Roughing It/Chapter VIII
In a little while all interest was taken up in stretching our necks and watching for the "pony-rider"—the fleet messenger who sped across the continent from St. Joe to Sacramento, carrying letters nineteen hundred miles in eight days! Think of that for perishable horse and human flesh and blood to do! The pony-rider was usually a little bit of a man, brimful of spirit and endurance. No matter what time of the day or night his watch came on, and no matter whether it was winter or summer, raining, snowing, hailing, or sleeting, or whether his "beat" was a level straight road or a crazy trail over mountain crags and precipices, or whether it led through peaceful regions or regions that swarmed with hostile Indians, he must be always ready to leap into the saddle and be off like the wind! There was no idling-time for a pony-rider on duty. He rode fifty miles without stopping, by daylight, moonlight, starlight, or through the blackness of darkness—just as it happened. He rode a splendid horse that was born for a racer and fed and lodged like a gentleman; kept him at his utmost speed for ten miles, and then, as he came crashing up to the station where stood two men holding fast a fresh, impatient steed, the transfer of rider and mail-bag was made in the twinkling of an eye, and away flew the eager pair and were out of sight before the spectator could get hardly the ghost of a look. Both rider and horse went "flying light." The rider's dress was thin, and fitted close; he wore a "round-about," and a skull-cap, and tucked his pantaloons into his boot-tops like a race-rider. He carried no arms—he carried nothing that was not absolutely necessary, for even the postage on his literary freight was worth five dollars a letter.

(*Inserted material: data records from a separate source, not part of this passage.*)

/-- Settles O46: each message that reaches the time engine of a module without stamps due does what its row says; the servo steps the clock
in UNLOCKED alone. -/
theorem timeEngineRows : Obligations.TimeEngineRows := by
  unfold Obligations.TimeEngineRows
  refine ⟨fun dt p a b q r d e o g i hi => ?off, fun dt p t1 t2 q r o s hstill hst hdelay => ?sync, fun dt p t1 t2 t3 t4 => ?exchange,
    fun dt p => ⟨?e2e, ?p2p, ?master, ?noMaster⟩, fun dt p q r t => ⟨?pdelay, ?delay⟩, fun dt p g => ⟨?worse, ?first⟩,
    fun dt s hstill => ⟨fun hl => ⟨?announceLocked, ?syncLocked⟩, fun hh hm => ?grandmaster, fun hl => ?notLocked⟩,
    fun dt s hstill ha hb => ?swap, fun dt => ⟨?long, ?longDone⟩, fun dt p => ⟨?missing, ?notMissing⟩, fun dt => ⟨?save, ?noSave⟩⟩
  case off =>
    simp only [List.mem_cons, List.not_mem_nil, or_false] at hi
    rcases hi with rfl | rfl | rfl | rfl | rfl | rfl | rfl | rfl | rfl | rfl <;> exact takes_reach_off fun _ => rfl
  case sync =>
    refine does_of_lift (f := evPtpSync dt p t1 t2 q r o) rfl ?_
    obtain ⟨d, hd⟩ := Option.ne_none_iff_exists'.1 hdelay
    rw [evPtpSync_measures hstill hst hd, hd, Option.getD_some]
    generalize pass dt s.chip = c at *
    generalize ((t2 : Int) - t1 - d - signed 32 (cfg c 0x5203 (1 + p.idx) 31 0)) = off
    have hring := measured_reads (g := Chip.ringless) (fun _ => rfl) (fun _ _ => rfl) p t2 q r o c
    have hcfg := measured_reads (g := cfg) (fun _ => rfl) (fun _ _ => rfl) p t2 q r o c
    have hheld := measured_reads (g := heldState) (fun _ => rfl) (fun _ _ => rfl) p t2 q r o c
    have hmem := measured_reads (g := fun c => c.mem) (fun _ => rfl) (fun _ _ => rfl) p t2 q r o c
    have htasks := measured_reads (g := fun c => c.tasks) (fun _ => rfl) (fun _ _ => rfl) p t2 q r o c
    generalize bump 0x1A0 (stamp p true t2 0 q r o c) = e at *
    have hservo : e.time.servo = c.time.servo := (congrArg TimeEng.servo hring :)
    have hclock : e.time.clock = c.time.clock := (congrArg TimeEng.clock hring :)
    have hsteps : e.time.steps = c.time.steps := (congrArg TimeEng.steps hring :)
    obtain ⟨hoff, hmem', htasks', hA, hB⟩ := servoStep_keeps off e
    refine ⟨hoff, hmem'.trans hmem, htasks'.trans htasks, hA.trans (congrArg TimeEng.portA hring :), hB.trans (congrArg TimeEng.portB hring :),
      fun hu hh hf => ?_, fun hu => ?_, fun hl hh hfar => ?_, fun hl hh hnear => ?_, fun hl hh hfar => ?_, fun hl hh hnear => ?_⟩
    · rw [servoStep_steps (hservo.trans hu) (hheld.trans hh) ((congrArg TimeEng.firstOff hring :).trans hf)]
      have hset := steered_setServo .locking (stepClock ((e.time.clock : Int) - off).toNat (updTime (fun t => { t with offset := satOffset off }) e))
      simp only [Chip.steered, Prod.mk.injEq] at hset
      obtain ⟨-, -, -, -, -, hclock', hsteps'⟩ := hset
      rw [hclock', hsteps', time_stepClock, servo_setServo, ← hclock, ← hsteps]
      exact ⟨rfl, rfl, rfl⟩
    · have h := steered_servoStep off (hservo ▸ hu)
      simp only [Chip.steered, Prod.mk.injEq] at h
      obtain ⟨-, -, -, -, -, hclock', hsteps'⟩ := h
      exact ⟨hclock'.trans hclock, hsteps'.trans hsteps⟩
    · exact servo_servoStep_far (hservo.trans hl) (hheld.trans hh) (by rwa [hcfg])
    · exact servo_servoStep_near (hservo.trans hl) (hheld.trans hh) (by rwa [hcfg])
    · exact servoStep_diverges (hservo.trans hl) (hheld.trans hh) (by rwa [hcfg])
    · exact servo_servoStep_within (hservo.trans hl) (hheld.trans hh) (by rwa [hcfg])
  case exchange => exact takes_reach (fun _ => rfl) (fun _ h => h) fun _ _ => rfl
  case e2e =>
    refine takes_reach (fun _ => rfl) (fun _ h => h.1) fun c ⟨_, hmech, hst⟩ => ?_
    dsimp only
    rw [hmech, hst]
    rfl
  case p2p =>
    refine takes_reach (fun _ => rfl) (fun _ h => h.1) fun c ⟨_, hmech, hlink, hst⟩ => ?_
    dsimp only
    rw [hmech, if_pos rfl, if_pos (by simp [hlink, hst])]
  case master =>
    refine takes_reach (fun _ => rfl) (fun _ h => h.1) fun c ⟨_, hst⟩ => if_neg (by simp [hst])
  case noMaster =>
    refine takes_reach (fun _ => rfl) (fun _ h => h.1) fun c ⟨_, hst⟩ => if_pos (by simp [hst])
  case pdelay =>
    refine takes_reach (fun _ => rfl) (fun _ h => h.1) fun c ⟨_, hmech, hst⟩ => if_pos ?_
    rw [stamp_reads (g := p2p) (fun _ => rfl) (fun _ _ => rfl),
      stamp_reads (g := fun c => ptpPort c p) (fun _ => rfl) (fun m c => by cases p <;> rfl), hmech, hst]
    rfl
  case delay =>
    refine takes_reach (fun _ => rfl) (fun _ h => h.1) fun c ⟨_, hmech, hst⟩ => if_pos ?_
    rw [stamp_reads (g := p2p) (fun _ => rfl) (fun _ _ => rfl),
      stamp_reads (g := fun c => ptpPort c p) (fun _ => rfl) (fun m c => by cases p <;> rfl), hmech, hst]
    rfl
  case worse =>
    exact takes_reach (fun _ => rfl) (fun _ h => h.1) fun c ⟨_, hmay, hworse⟩ => if_pos (by simp [hmay, hworse])
  case first =>
    refine takes_reach (fun _ => rfl) (fun _ h => h.1) fun c ⟨_, hmay, hgm⟩ => (if_neg (by simp [hmay])).trans ?_
    dsimp only
    rw [hgm]
    rfl
  case announceLocked =>
    refine does_of_lift (f := evPtpAnnounceTimeout dt) rfl ?_
    rw [evPtpAnnounceTimeout_locked hstill hl]
    obtain ⟨hservo, hfreq, hclock, hA, hB, hmem⟩ := enterHoldover_keeps 0x0820 (masterless (pass dt s.chip))
    obtain ⟨hservo', hfreq', hclock', hmem', hgmA, hgmB⟩ := electPorts_alone_keeps hA hB
    exact ⟨hservo'.trans hservo, hfreq'.trans hfreq, hclock'.trans hclock, hgmA, hgmB, hmem'.trans hmem⟩
  case syncLocked =>
    refine does_reach (f := fun c => if c.time.servo = .locked then enterHoldover 0x0820 c else c) (fun _ => rfl) hstill ?_
    obtain ⟨hservo, hfreq, hclock, -, -, hmem⟩ := enterHoldover_keeps 0x0820 (pass dt s.chip)
    rw [if_pos hl]
    exact ⟨hservo, hfreq, hclock, hmem⟩
  case grandmaster =>
    refine does_of_lift (f := evPtpAnnounceTimeout dt) rfl ?_
    rw [evPtpAnnounceTimeout_holdover hstill hh hm]
    have hset := steered_setServo .grandmaster (masterless (pass dt s.chip))
    simp only [Chip.steered, Prod.mk.injEq] at hset
    obtain ⟨-, -, hA, hB, -, hclock, -⟩ := hset
    have hservo := servo_setServo .grandmaster (masterless (pass dt s.chip))
    generalize setServo .grandmaster (masterless (pass dt s.chip)) = d at *
    have htime := (keeps_record 0x0828 0 []).time (updTime (fun t => { t with gmId := (pass dt s.chip).sup.serial, freq := t.learned }) d)
    rw [time_updTime] at htime
    generalize record 0x0828 0 [] (updTime (fun t => { t with gmId := (pass dt s.chip).sup.serial, freq := t.learned }) d) = r at *
    rw [electPorts_alone (by rw [htime, hA]; rfl) (by rw [htime, hB]; rfl), time_updTime, htime]
    exact ⟨hservo, hclock, rfl⟩
  case notLocked =>
    refine goes_of_lift (f := evPtpSyncTimeout dt) rfl ((reach_still hstill).trans (if_neg hl))
  case swap =>
    refine does_of_lift (f := evPtpPortChanged dt) rfl ?_
    unfold evPtpPortChanged
    rw [reach_still hstill]
    generalize pass dt s.chip = c at *
    dsimp only
    rw [if_pos ⟨ha, hb⟩, (keeps_record _ _ _).time, (keeps_record _ _ _).reads (g := fun c => c.mem) fun _ => rfl]
    exact ⟨rfl, rfl, rfl, rfl, rfl⟩
  case long =>
    exact takes_of_lift (f := evHoldoverLong dt) (fun _ => rfl) fun c ⟨hh, hd, ht⟩ => if_pos ⟨hh, by rw [hd]; rfl, ht⟩
  case longDone =>
    exact takes_of_lift (f := evHoldoverLong dt) (fun _ => rfl) fun c hd => if_neg fun h => by
      rw [hd] at h
      exact absurd h.2.1 (by decide)
  case missing =>
    exact takes_of_lift (f := evPtpTsMissing dt p) (fun _ => rfl) fun c h => if_pos (Option.isSome_iff_ne_none.2 h)
  case notMissing =>
    exact takes_of_lift (f := evPtpTsMissing dt p) (fun _ => rfl) fun c h => if_neg (by rw [h]; decide)
  case save => exact takes_of_lift (f := evFreqCorrectionSave dt) (fun _ => rfl) fun c h => if_pos h
  case noSave => exact takes_of_lift (f := evFreqCorrectionSave dt) (fun _ => rfl) fun c h => if_neg h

He got but little frivolous correspondence to carry—his bag had business letters in it, mostly. His horse was stripped of all unnecessary weight, too. He wore a little wafer of a racing-saddle, and no visible blanket. He wore light shoes, or none at all. The little flat mail-pockets strapped under the rider's thighs would each hold about the bulk of a child's primer. They held many and many an important business chapter and newspaper letter, but these were written on paper as airy and thin as gold-leaf, nearly, and thus bulk and weight were economized. The stage-coach traveled about a hundred to a hundred and twenty-five miles a day (twenty-four hours), the pony-rider about two hundred and fifty. There were about eighty pony-riders in the saddle all the time, night and day, stretching in a long, scattering procession from Missouri to California, forty flying eastward, and forty toward the west, and among them making four hundred gallant horses earn a stirring livelihood and see a deal of scenery every single day in the year.

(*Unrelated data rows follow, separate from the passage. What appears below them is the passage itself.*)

-- ==== Sys2Proof/Machine/Padding.lean ====
section
/-! DEFINITION. The padding stages and the meanings of PAD.x and UNPAD.x (spec/40_padding.md R110 to R128). The IV is
not checked (R96). -/

namespace Sys2Proof.Machine

/-! ## Pad stages -/

/-- `for i in i .. i+n-1: DATA[i] <- b`. -/
def fill (b : Byte) : Nat → Nat → State → State
  | 0, _, s => s
  | n + 1, i, s => fill b n (i + 1) ((s.setIdx i).writeByte i b)

/-- `for i in i .. i+n-1: DATA[i] <- RandomByte()` (R121). -/
def fillRandom : Nat → Nat → State → StageResult
  | 0, _, s => .ok s
  | n + 1, i, s =>
    match randomByte (s.setIdx i) with
    | none => .waiting
    | some (b, t) => fillRandom n (i + 1) (t.writeByte i b)

/-- `pad_NONE` (R113). -/
def padNoneStage (s : State) : StageResult := .ok s

/-- `pad_ZERO` (R115). -/
def padZeroStage (s : State) : StageResult :=
  let L := s.length
  let z := zeroPad s.blockBytes L
  (capacity (L + z) s).andThen fun s => .ok ((fill 0x00 z L s).setLen (L + z))

/-- `pad_ISO7816` (R117). -/
def padIso7816Stage (s : State) : StageResult :=
  let L := s.length
  let N := requiredPad s.blockBytes L
  (capacity (L + N) s).andThen fun s =>
    .ok ((fill 0x00 (N - 1) (L + 1) ((s.setIdx L).writeByte L 0x80)).setLen (L + N))

/-- `pad_X923` (R119). -/
def padX923Stage (s : State) : StageResult :=
  let L := s.length
  let N := requiredPad s.blockBytes L
  (capacity (L + N) s).andThen fun s =>
    .ok ((((fill 0x00 (N - 1) L s).setIdx (L + N - 1)).writeByte (L + N - 1) (toByte N)).setLen (L + N))

/-- `pad_ISO10126` (R121): one random request per filler byte, in index order. -/
def padIso10126Stage (s : State) : StageResult :=
  let L := s.length
  let N := requiredPad s.blockBytes L
  (capacity (L + N) s).andThen fun s =>
    (fillRandom (N - 1) L s).andThen fun s =>
      .ok (((s.setIdx (L + N - 1)).writeByte (L + N - 1) (toByte N)).setLen (L + N))

/-- `pad_PKCS7` (R123). -/
def padPkcs7Stage (s : State) : StageResult :=
  let L := s.length
  let N := requiredPad s.blockBytes L
  (capacity (L + N) s).andThen fun s => .ok ((fill (toByte N) N L s).setLen (L + N))

/-- `pad_q` (R128). -/
def padStage : Scheme → State → StageResult
  | .nopad => padNoneStage
  | .zero => padZeroStage
  | .iso7816 => padIso7816Stage
  | .x923 => padX923Stage
  | .iso10126 => padIso10126Stage
  | .pkcs7 => padPkcs7Stage

/-! ## Unpad stages -/

/-- The loop of `unpad_ZERO` from length `L` down, and its LEN write (R116). DEDUCED (notes/assumptions 24): R58 has an unpad read
`DATA[LEN_end .. LEN_start-1]` only, but R116's loop also reads `DATA[LEN_end-1]`, the byte that stops it; R58 is derived from
R116 (R15), so R116 is followed. -/
def stripZeros : Nat → State → State
  | 0, s => s.setLen 0
  | L + 1, s =>
    let r := (s.setIdx L).readByte L
    if r.1 = 0x00 then stripZeros L r.2 else r.2.setLen (L + 1)

/-- The scan of `unpad_ISO7816` with `m` bytes left to examine, the next one below index `i` (R118). A scan that raises has read
bytes that R58 does not give it (notes/assumptions 24). -/
def isoScan : Nat → Nat → State → StageResult
  | 0, i, s => .raised .paddingNotFound (toWord i) s
  | m + 1, i, s =>
    let r := (s.setIdx (i - 1)).readByte (i - 1)
    if r.1 = 0x80 then .ok (r.2.setLen (i - 1))
    else if r.1 ≠ 0x00 then .raised .paddingByteMismatch (toWord (i - 1)) r.2
    else isoScan m (i - 1) r.2

/-- `decode_len()`: the padding length of a length-byte scheme, given to the rest of the stage (R112). Where it raises it has
read the length byte, which R58 does not give it (notes/assumptions 24). -/
def decodeLen (s : State) (rest : Nat → State → StageResult) : StageResult :=
  let L := s.length
  if L = 0 then .raised .paddingUnderflow (toWord 0) s
  else
    let r := (s.setIdx (L - 1)).readByte (L - 1)
    let N := r.1.toNat
    if N = 0 then .raised .paddingUnderflow (toWord (L - 1)) r.2
    else if s.blockBytes < N then .raised .paddingOverflow (toWord (L - 1)) r.2
    else if L < N then .raised .paddingOverflow (toWord (L - 1)) r.2
    else rest N r.2

/-- `for i from i down to i-n+1: if DATA[i] != b: raise PaddingByteMismatch(i)` (R120, R124). Where it raises it has read
bytes that R58 does not give it (notes/assumptions 24). -/
def checkFiller (b : Byte) : Nat → Nat → State → StageResult
  | 0, _, s => .ok s
  | n + 1, i, s =>
    let r := (s.setIdx i).readByte i
    if r.1 ≠ b then .raised .paddingByteMismatch (toWord i) r.2 else checkFiller b n (i - 1) r.2

/-- `unpad_NONE` (R114). -/
def unpadNoneStage (s : State) : StageResult := .ok s

/-- `unpad_ZERO` (R116). -/
def unpadZeroStage (s : State) : StageResult := .ok (stripZeros s.length s)

/-- `unpad_ISO7816` (R118). -/
def unpadIso7816Stage (s : State) : StageResult := isoScan (min s.length s.blockBytes) s.length s

/-- `unpad_X923` (R120). -/
def unpadX923Stage (s : State) : StageResult :=
  let L := s.length
  decodeLen s fun N s => (checkFiller 0x00 (N - 1) (L - 2) s).andThen fun s => .ok (s.setLen (L - N))

/-- `unpad_ISO10126` (R122). -/
def unpadIso10126Stage (s : State) : StageResult :=
  let L := s.length
  decodeLen s fun N s => .ok (s.setLen (L - N))

/-- `unpad_PKCS7` (R124). -/
def unpadPkcs7Stage (s : State) : StageResult :=
  let L := s.length
  decodeLen s fun N s => (checkFiller (toByte N) (N - 1) (L - 2) s).andThen fun s => .ok (s.setLen (L - N))

/-- `unpad_q` (R128). -/
def unpadStage : Scheme → State → StageResult
  | .nopad => unpadNoneStage
  | .zero => unpadZeroStage
  | .iso7816 => unpadIso7816Stage
  | .x923 => unpadX923Stage
  | .iso10126 => unpadIso10126Stage
  | .pkcs7 => unpadPkcs7Stage

/-! ## Meanings -/

/-- PAD.NONE (R113). -/
def execPadNone (s : State) : Host.Outcome State Fault Refusal := runCommand padNoneStage s

/-- PAD.ZERO (R115). -/
def execPadZero (s : State) : Host.Outcome State Fault Refusal := runCommand padZeroStage s

/-- PAD.ISO7816 (R117). -/
def execPadIso7816 (s : State) : Host.Outcome State Fault Refusal := runCommand padIso7816Stage s

/-- PAD.X923 (R119). -/
def execPadX923 (s : State) : Host.Outcome State Fault Refusal := runCommand padX923Stage s

/-- PAD.ISO10126 (R121). -/
def execPadIso10126 (s : State) : Host.Outcome State Fault Refusal := runCommand padIso10126Stage s

/-- PAD.PKCS7 (R123). -/
def execPadPkcs7 (s : State) : Host.Outcome State Fault Refusal := runCommand padPkcs7Stage s

/-- UNPAD.NONE (R114). -/
def execUnpadNone (s : State) : Host.Outcome State Fault Refusal := runCommand unpadNoneStage s

/-- UNPAD.ZERO (R116). -/
def execUnpadZero (s : State) : Host.Outcome State Fault Refusal := runCommand unpadZeroStage s

/-- UNPAD.ISO7816 (R118). -/
def execUnpadIso7816 (s : State) : Host.Outcome State Fault Refusal := runCommand unpadIso7816Stage s

/-- UNPAD.X923 (R120). -/
def execUnpadX923 (s : State) : Host.Outcome State Fault Refusal := runCommand unpadX923Stage s

/-- UNPAD.ISO10126 (R122). -/
def execUnpadIso10126 (s : State) : Host.Outcome State Fault Refusal := runCommand unpadIso10126Stage s

/-- UNPAD.PKCS7 (R124). -/
def execUnpadPkcs7 (s : State) : Host.Outcome State Fault Refusal := runCommand unpadPkcs7Stage s

end Sys2Proof.Machine
end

We had had a consuming desire, from the beginning, to see a pony-rider, but somehow or other all that passed us and all that met us managed to streak by in the night, and so we heard only a whiz and a hail, and the swift phantom of the desert was gone before we could get our heads out of the windows. But now we were expecting one along every moment, and would see him in broad daylight. Presently the driver exclaims:
"HERE HE COMES!"
Every neck is stretched further, and every eye strained wider. Away across the endless dead level of the prairie a black speck appears against the sky, and it is plain that it moves. Well, I should think so!

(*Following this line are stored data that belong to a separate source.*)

-- ==== Sys2Proof/Machine/Engine.lean ====
section
/-! DEFINITION. The turns of the agents: the engine's turn, and one input (spec/00_scope.md R8; spec/20_memory.md R63;
spec/70_reset_and_hazards.md R275, R277). -/

namespace Sys2Proof.Machine

/-- The engine's turn: IDLE, it does nothing (R248); BUSY, it runs the command latched in CUR to its completion (R277).
A CUR that does not decode, which no issue leaves (R95), completes as IllegalCommand (R88). -/
def engineTurn (s : State) : Host.Outcome State Fault Refusal :=
  match s.phase with
  | .idle => .next s
  | .busy =>
    match decode s.cur with
    | .command i => exec i s
    | .illegal _ => .next (completeFault .illegalCommand s.cur s)

/-- One input takes effect. -/
def takeInput (x : Input) (s : State) : Host.Outcome State Fault Refusal :=
  match x with
  | .read off bytes => .next (hostRead off bytes s)
  | .write off bytes v => .next (hostWrite off bytes v s)
  | .engine => engineTurn s
  | .reset => .next s.assertReset
  | .rekey k => .next (s.rekeyed k)
  | .ports c r => .next (s.setPorts c r)

/-- The state without its first input. -/
def State.dropInput (s : State) : State := { s with inputs := s.inputs.tail }

/-- The next thing that happens: the first input; where there is none, the engine has its turn (R275: a command completes
when nothing else happens). -/
def nextTurn (s : State) : Host.Outcome State Fault Refusal :=
  match s.inputs with
  | [] => engineTurn s
  | x :: _ => takeInput x s.dropInput

end Sys2Proof.Machine
end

In a second or two it becomes a horse and rider, rising and falling, rising and falling—sweeping toward us nearer and nearer—growing more and more distinct, more and more sharply defined—nearer and still nearer, and the flutter of the hoofs comes faintly to the ear—another instant a whoop and a hurrah from our upper deck, a wave of the rider's hand, but no reply, and man and horse burst past our excited faces, and go winging away like a belated fragment of a storm!
So sudden is it all, and so like a flash of unreal fancy, that but for the flake of white foam left quivering and perishing on a mail-sack after the vision had flashed by and disappeared, we might have doubted whether we had seen any actual horse and man at all, maybe.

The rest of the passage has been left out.